Requirement. Among the following entries, count the lines that contain "lean" and report only the result.

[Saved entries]
*** Block opens ***

-- ==== Sys2Proof/Laws/KeepsOperands.lean ====
section
/-! SUPPORT. Every definition of Sys2Proof/Machine/Operands.lean keeps what `Keeps` names. -/

namespace Sys2Proof.Machine.Laws

variable {s₀ : State}

theorem keeps_writeFolio (a l s) (hs : Keeps s₀ s) : Keeps s₀ (writeFolio a l s) := by
  unfold writeFolio
  repeat' (first
    | (with_reducible assumption) | (with_reducible intro _) | (with_reducible apply keeps_freshEcc)
    | (with_reducible apply keeps_setFolioBytes) | (with_reducible apply keeps_settleTile)
    | (with_reducible apply keeps_foldl) | (with_reducible apply keeps_id) | (extract_lets) | (split)
    | (with_reducible apply keeps_ite) | (dsimp -zeta only) | (dsimp -zeta +zetaDelta only))

theorem keeps_setTileExp (o t k s) (hs : Keeps s₀ s) : Keeps s₀ (setTileExp o t k s) := by
  unfold setTileExp
  repeat' (first
    | (with_reducible assumption) | (with_reducible intro _) | (with_reducible apply keeps_setTileState)
    | (with_reducible apply keeps_foldl) | (with_reducible apply keeps_id) | (extract_lets) | (split)
    | (with_reducible apply keeps_ite) | (dsimp -zeta only) | (dsimp -zeta +zetaDelta only))

theorem keeps_storeTile (o t k d s) (hs : Keeps s₀ s) : Keeps s₀ (storeTile o t k d s) := by
  unfold storeTile
  repeat' (first
    | (with_reducible assumption) | (with_reducible intro _) | (with_reducible apply keeps_writeFolio)
    | (with_reducible apply keeps_setTileExp) | (with_reducible apply keeps_foldl) | (with_reducible apply keeps_id)
    | (extract_lets) | (split) | (with_reducible apply keeps_ite) | (dsimp -zeta only) | (dsimp -zeta +zetaDelta only))

theorem keeps_emitTile (ch o x val ot rt s) (hs : Keeps s₀ s) : Keeps s₀ (emitTile ch o x val ot rt s) := by
  unfold emitTile
  repeat' (first
    | (with_reducible assumption) | (with_reducible intro _) | (with_reducible apply keeps_measureAll)
    | (with_reducible apply keeps_storeTile) | (with_reducible apply keeps_foldl) | (with_reducible apply keeps_id)
    | (extract_lets) | (split) | (with_reducible apply keeps_ite) | (dsimp -zeta only) | (dsimp -zeta +zetaDelta only))

theorem keeps_scrambleTile (o t s) (hs : Keeps s₀ s) : Keeps s₀ (scrambleTile o t s) := by
  unfold scrambleTile
  repeat' (first
    | (with_reducible assumption) | (with_reducible intro _) | (with_reducible apply keeps_writeFolio)
    | (with_reducible apply keeps_copyFirst) | (with_reducible apply keeps_foldl) | (with_reducible apply keeps_id)
    | (extract_lets) | (split) | (with_reducible apply keeps_ite) | (dsimp -zeta only) | (dsimp -zeta +zetaDelta only)
    | (with_reducible apply keeps_upd) | (exact Nat.le_refl _) | rfl | (exact Nat.le_add_right _ _)
    | (exact SMap.wf_filter _ (by with_reducible assumption) _))

end Sys2Proof.Machine.Laws
end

*** Block closes ***

Answer to this exercise. 2